The court notes that even if the court were not to exclude the additional materials offered by the parties and were to treat the motion as one for summary judgment, the motion still would fail because there is a clear dispute of fact concerning the number of employees employed by defendant. Although defendant has offered an affidavit to prove that it employed only six people, the plaintiff has offered her affidavit contending that there were also 12 to 15 sales representatives who must be regarded as employees. As discussed in text, the determination whether a person is an "employee" protected by Title VII or an independent contractor not protected involves a mix question of fact and law that may be better suited for determination by a jury. --------

Standard of Assessing a Rule 12(b)(6) Motion to Dismiss

On a motion to dismiss a pleading seeking relief for failure to state a claim, the court must analyze the pleading pursuant to the pleading standards set forth in Rule 8(a) of the Federal Rules of Civil Procedure, as construed by the Supreme Court of the United States in Bell Atlantic Corporation v. Twombly, 550 U.S. 554, 127 S. Ct. 1955, 167 L. Ed. 2d 929 (2007), and Ashcroft v. Iqbal, 556 U.S. 662, 129 S. Ct. 1937, 173 L. Ed. 2d 868 (2009). These standards replace and enhance those outlined in Conley v. Gibson, 355 U.S. 41, 78 S. Ct. 99, 2 L. Ed. 2d 80 (1957), which allowed a claim to survive a motion to dismiss unless it could be shown "beyond doubt that the Plaintiff can prove no set of facts in support of his claim that would entitle him to relief." Id. at 45-46. According to Twombly, Conley has been put out to "retirement," Twombly at 563, or "interred," id. at 577 (Stevens, J., dissenting).

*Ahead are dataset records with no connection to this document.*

-- ==== Sys2Proof/Machine/Aes256.lean ====
section
/-! DEFINITION. AES-256, the default instantiation of the block cipher primitive
(spec/47_aes256_instantiation.md, rules R130 to R136). -/

namespace Sys2Proof

/-- Four bytes: a column `s[0..3][c]` of the cipher's state, or a word `w[i]` of the key schedule
(rules R130, R132). -/
structure AesWord where
  b0 : Byte
  b1 : Byte
  b2 : Byte
  b3 : Byte
  deriving DecidableEq, Repr

/-- The 4-by-4 state of bytes, column by column (rule R130). -/
structure AesBlock where
  c0 : AesWord
  c1 : AesWord
  c2 : AesWord
  c3 : AesWord
  deriving DecidableEq, Repr

namespace Machine

/-- Multiplication by 2 in GF(2^8) with polynomial `0x11B` (rule R130). -/
def xtime (a : Byte) : Byte := (a <<< 1) ^^^ (if 0x80 ≤ a.toNat then 0x1B else 0)

/-- `a • b`: the sum of the `xtime`-powers of `a` at the set bits of `b`, of which the low `n` are
looked at (rule R130). -/
def gfMulBits : Nat → Byte → Byte → Byte
  | 0, _, _ => 0
  | n + 1, a, b => (if b.toNat % 2 = 1 then a else 0) ^^^ gfMulBits n (xtime a) (b >>> 1)

/-- `a • b`, the product in GF(2^8) (rule R130). -/
def gfMul (a b : Byte) : Byte := gfMulBits 8 a b

/-- The rows of `SBOX`: row `r` holds `SBOX[16*r .. 16*r+15]`, the first of them on the left
(rule R131). -/
def sboxRows : List Nat :=
  [0x637c777bf26b6fc53001672bfed7ab76, 0xca82c97dfa5947f0add4a2af9ca472c0,
   0xb7fd9326363ff7cc34a5e5f171d83115, 0x04c723c31896059a071280e2eb27b275,
   0x09832c1a1b6e5aa0523bd6b329e32f84, 0x53d100ed20fcb15b6acbbe394a4c58cf,
   0xd0efaafb434d338545f9027f503c9fa8, 0x51a3408f929d38f5bcb6da2110fff3d2,
   0xcd0c13ec5f974417c4a77e3d645d1973, 0x60814fdc222a908846eeb814de5e0bdb,
   0xe0323a0a4906245cc2d3ac629195e479, 0xe7c8376d8dd54ea96c56f4ea657aae08,
   0xba78252e1ca6b4c6e8dd741f4bbd8b8a, 0x703eb5664803f60e613557b986c11d9e,
   0xe1f8981169d98e949b1e87e9ce5528df, 0x8ca1890dbfe6426841992d0fb054bb16]

/-- The rows of `INV_SBOX` (rule R131). -/
def invSboxRows : List Nat :=
  [0x52096ad53036a538bf40a39e81f3d7fb, 0x7ce339829b2fff87348e4344c4dee9cb,
   0x547b9432a6c2233dee4c950b42fac34e, 0x082ea16628d924b2765ba2496d8bd125,
   0x72f8f66486689816d4a45ccc5d65b692, 0x6c704850fdedb9da5e154657a78d9d84,
   0x90d8ab008cbcd30af7e45805b8b34506, 0xd02c1e8fca3f0f02c1afbd0301138a6b,
   0x3a9111414f67dcea97f2cfcef0b4e673, 0x96ac7422e7ad3585e2f937e81c75df6e,
   0x47f11a711d29c5896fb7620eaa18be1b, 0xfc563e4bc6d279209adbc0fe78cd5af4,
   0x1fdda8338807c731b11210592780ec5f, 0x60517fa919b54a0d2de57a9f93c99cef,
   0xa0e03b4dae2af5b0c8ebbb3c83539961, 0x172b047eba77d626e169146355210c7d]

/-- Entry `a` of a table of 16 rows of 16 bytes: row the high, column the low hex digit of `a`. -/
def tableByte (rows : List Nat) (a : Byte) : Byte :=
  BitVec.ofNat 8 (rows.getD (a.toNat / 16) 0 >>> (8 * (15 - a.toNat % 16)))

/-- `SBOX[a]` (rule R131). -/
def sbox (a : Byte) : Byte := tableByte sboxRows a

/-- `INV_SBOX[a]` (rule R131). -/
def invSbox (a : Byte) : Byte := tableByte invSboxRows a

/-- `XOR` of two words, byte by byte. -/
def xorWord (v w : AesWord) : AesWord :=
  ⟨v.b0 ^^^ w.b0, v.b1 ^^^ w.b1, v.b2 ^^^ w.b2, v.b3 ^^^ w.b3⟩

/-- `RotWord` (rule R132). -/
def rotWord (w : AesWord) : AesWord := ⟨w.b1, w.b2, w.b3, w.b0⟩

/-- `SubWord` (rule R132). -/
def subWord (w : AesWord) : AesWord := ⟨sbox w.b0, sbox w.b1, sbox w.b2, sbox w.b3⟩

/-- The word whose bytes are `s[i .. i+3]`. -/
def wordAt (s : Bytes) (i : Nat) : AesWord :=
  ⟨s.getD i 0, s.getD (i + 1) 0, s.getD (i + 2) 0, s.getD (i + 3) 0⟩

/-- `RC[j]` for `j = 1 .. 7`: 1 doubled `j - 1` times (rule R132). -/
def roundConstant : Nat → Byte
  | 0 => 0
  | 1 => 1
  | j + 2 => xtime (roundConstant (j + 1))

/-- What is added to `w[i-8]` to make `w[i]`, from `w[i-1]` (rule R132). -/
def scheduleTerm (i : Nat) (t : AesWord) : AesWord :=
  if i % 8 = 0 then xorWord (subWord (rotWord t)) ⟨roundConstant (i / 8), 0, 0, 0⟩
  else if i % 8 = 4 then subWord t
  else t

/-- The next `n` words after the `i` words of `ws`, which holds the latest first: `w[i-1]` is at 0,
`w[i-8]` at 7 (rule R132). -/
def expandWords : Nat → Nat → List AesWord → List AesWord
  | 0, _, ws => ws
  | n + 1, i, ws =>
    expandWords n (i + 1)
      (xorWord (ws.getD 7 ⟨0, 0, 0, 0⟩) (scheduleTerm i (ws.getD 0 ⟨0, 0, 0, 0⟩)) :: ws)

/-- The 60 words `w[0..59]` of a key (rules R130, R132). -/
def keySchedule (k : Key) : List AesWord :=
  let s := bytesOfKey k
  (expandWords 52 8 ((List.range 8).map fun i => wordAt s (4 * (7 - i)))).reverse

/-- Round key `r`, whose column `c` is `w[4r + c]` (rule R132). -/
def roundKey (w : List AesWord) (r : Nat) : AesBlock :=
  ⟨w.getD (4 * r) ⟨0, 0, 0, 0⟩, w.getD (4 * r + 1) ⟨0, 0, 0, 0⟩, w.getD (4 * r + 2) ⟨0, 0, 0, 0⟩,
    w.getD (4 * r + 3) ⟨0, 0, 0, 0⟩⟩

/-- The state of a block: `s[r][c] = b[4*c + r]` (rule R130). -/
def aesOfBlock (b : Block) : AesBlock :=
  ⟨⟨blockByte b 0, blockByte b 1, blockByte b 2, blockByte b 3⟩,
   ⟨blockByte b 4, blockByte b 5, blockByte b 6, blockByte b 7⟩,
   ⟨blockByte b 8, blockByte b 9, blockByte b 10, blockByte b 11⟩,
   ⟨blockByte b 12, blockByte b 13, blockByte b 14, blockByte b 15⟩⟩

/-- A word as 32 bits, byte 0 the most significant. -/
def bitsOfWord (w : AesWord) : BitVec 32 := w.b0 ++ w.b1 ++ w.b2 ++ w.b3

/-- The block of a state, read out column by column (rule R130). -/
def blockOfAes (s : AesBlock) : Block :=
  bitsOfWord s.c0 ++ bitsOfWord s.c1 ++ bitsOfWord s.c2 ++ bitsOfWord s.c3

/-- `AddRoundKey` (rule R133). -/
def addRoundKey (s k : AesBlock) : AesBlock :=
  ⟨xorWord s.c0 k.c0, xorWord s.c1 k.c1, xorWord s.c2 k.c2, xorWord s.c3 k.c3⟩

/-- `SubBytes` (rule R133). -/
def subBytes (s : AesBlock) : AesBlock := ⟨subWord s.c0, subWord s.c1, subWord s.c2, subWord s.c3⟩

/-- `ShiftRows`: `s'[row][c] = s[row][(c + row) mod 4]` (rule R133). -/
def shiftRows (s : AesBlock) : AesBlock :=
  ⟨⟨s.c0.b0, s.c1.b1, s.c2.b2, s.c3.b3⟩, ⟨s.c1.b0, s.c2.b1, s.c3.b2, s.c0.b3⟩,
   ⟨s.c2.b0, s.c3.b1, s.c0.b2, s.c1.b3⟩, ⟨s.c3.b0, s.c0.b1, s.c1.b2, s.c2.b3⟩⟩

/-- A column times the circulant matrix whose first row is `m0 m1 m2 m3` (rules R133, R135). -/
def mixWord (m0 m1 m2 m3 : Byte) (a : AesWord) : AesWord :=
  ⟨gfMul a.b0 m0 ^^^ gfMul a.b1 m1 ^^^ gfMul a.b2 m2 ^^^ gfMul a.b3 m3,
   gfMul a.b0 m3 ^^^ gfMul a.b1 m0 ^^^ gfMul a.b2 m1 ^^^ gfMul a.b3 m2,
   gfMul a.b0 m2 ^^^ gfMul a.b1 m3 ^^^ gfMul a.b2 m0 ^^^ gfMul a.b3 m1,
   gfMul a.b0 m1 ^^^ gfMul a.b1 m2 ^^^ gfMul a.b2 m3 ^^^ gfMul a.b3 m0⟩

/-- `MixColumns` (rule R133). -/
def mixColumns (s : AesBlock) : AesBlock :=
  ⟨mixWord 2 3 1 1 s.c0, mixWord 2 3 1 1 s.c1, mixWord 2 3 1 1 s.c2, mixWord 2 3 1 1 s.c3⟩

/-- `InvShiftRows`: `s'[row][c] = s[row][(c - row) mod 4]` (rule R135). -/
def invShiftRows (s : AesBlock) : AesBlock :=
  ⟨⟨s.c0.b0, s.c3.b1, s.c2.b2, s.c1.b3⟩, ⟨s.c1.b0, s.c0.b1, s.c3.b2, s.c2.b3⟩,
   ⟨s.c2.b0, s.c1.b1, s.c0.b2, s.c3.b3⟩, ⟨s.c3.b0, s.c2.b1, s.c1.b2, s.c0.b3⟩⟩

/-- Every byte of a word through `INV_SBOX`. -/
def invSubWord (w : AesWord) : AesWord := ⟨invSbox w.b0, invSbox w.b1, invSbox w.b2, invSbox w.b3⟩

/-- `InvSubBytes` (rule R135). -/
def invSubBytes (s : AesBlock) : AesBlock :=
  ⟨invSubWord s.c0, invSubWord s.c1, invSubWord s.c2, invSubWord s.c3⟩

/-- `InvMixColumns` (rule R135). -/
def invMixColumns (s : AesBlock) : AesBlock :=
  ⟨mixWord 0x0e 0x0b 0x0d 0x09 s.c0, mixWord 0x0e 0x0b 0x0d 0x09 s.c1,
   mixWord 0x0e 0x0b 0x0d 0x09 s.c2, mixWord 0x0e 0x0b 0x0d 0x09 s.c3⟩

/-- Rounds `r, r+1, .. , r+n-1` of the cipher, each with `MixColumns` (rule R134). -/
def encryptRounds (w : List AesWord) : Nat → Nat → AesBlock → AesBlock
  | 0, _, s => s
  | n + 1, r, s =>
    encryptRounds w n (r + 1) (addRoundKey (mixColumns (shiftRows (subBytes s))) (roundKey w r))

/-- Rounds `n, n-1, .. , 1` of the inverse cipher (rule R135). -/
def decryptRounds (w : List AesWord) : Nat → AesBlock → AesBlock
  | 0, s => s
  | n + 1, s =>
    decryptRounds w n
      (invMixColumns (addRoundKey (invSubBytes (invShiftRows s)) (roundKey w (n + 1))))

/-- `E(key, block)` for AES-256 (rule R134). -/
def aesEncrypt (k : Key) (b : Block) : Block :=
  let w := keySchedule k
  let s := encryptRounds w 13 1 (addRoundKey (aesOfBlock b) (roundKey w 0))
  blockOfAes (addRoundKey (shiftRows (subBytes s)) (roundKey w 14))

/-- `D(key, block)` for AES-256 (rule R135). -/
def aesDecrypt (k : Key) (b : Block) : Block :=
  let w := keySchedule k
  let s := decryptRounds w 13 (addRoundKey (aesOfBlock b) (roundKey w 14))
  blockOfAes (addRoundKey (invSubBytes (invShiftRows s)) (roundKey w 0))

end Machine

end Sys2Proof
end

The Supreme Court commented in 2007 on Rule 12(b)(6) dismissals, saying:

Federal Rule of Civil Procedure 8(a)(2) requires only "a short and plain statement of the claim showing that the pleader is entitled to relief," in order to "give the defendant fair notice of what the . . . claim is and the grounds upon which it rests." Conley v. Gibson, 355 U.S. 41, 47, 78 S.Ct. 99, 2 L.Ed.2d 80 (1957). While a complaint attacked by a Rule 12(b)(6) motion to dismiss does not need detailed factual allegations, ibid.; Sanjuan v. American Bd. of Psychiatry and Neurology, Inc., 40 F.3d 247, 251 (C.A.7 1994), a plaintiff's obligation to provide the "grounds" of his "entitle[ment] to relief" requires more than labels and conclusions, and a formulaic recitation of the elements of a cause of action will not do, see Papasan v. Allain, 478 U.S. 265, 286, 106 S. Ct. 2932, 92 L.Ed.2d 209 (1986) (on a motion to dismiss, courts "are not bound to accept as true a legal conclusion couched as a factual allegation"). Factual allegations must be enough to raise a right to relief above the speculative level, see 5 C. Wright & A. Miller, Federal Practice and Procedure § 1216 pp. 235-236 (3d ed. 2004) (hereinafter Wright & Miller) ("[T]he pleading must contain something more . . . than . . . a statement of facts that merely creates a suspicion [of] a legally cognizable right of action), on the assumption that all the allegations in the complaint are true (even if doubtful in fact), . . .
. . .
The need at the pleading stage for allegations plausibly suggesting (not merely consistent with) [the alleged claims] reflect the threshold requirement of Rule 8(a)(2) that the "plain statement" possess enough heft to "sho[w] that the pleader is entitled to relief."

Bell Atlantic Corp. v. Twombly
, 550 U.S. 544-70, 127 S. Ct. 1955, 1964-74, 167 L. Ed. 2d 929 (2007) (internal footnotes omitted). In Twombly, the Supreme Court clearly raised the threshold for factual allegations in a complaint from "conceivable" to "plausible." Edwards v. Prime, Inc., 602 F.3d 1276, 1291 (11th Cir. 2010); Rivell v. Private Health Care Systems, Inc., 520 F.3d 1308, 1309 (11th Cir. 2008); Sinaltrainal v. Coca-Cola Co., 578 F.3d 1252, 1261 (11th Cir. 2009); Financial Securities Assurance, Inc. v. Stephens, Inc., 500 F.3d 1276, 1282 (11th Cir. 2007)). Mere legal conclusions are insufficient substitutes for factual allegations.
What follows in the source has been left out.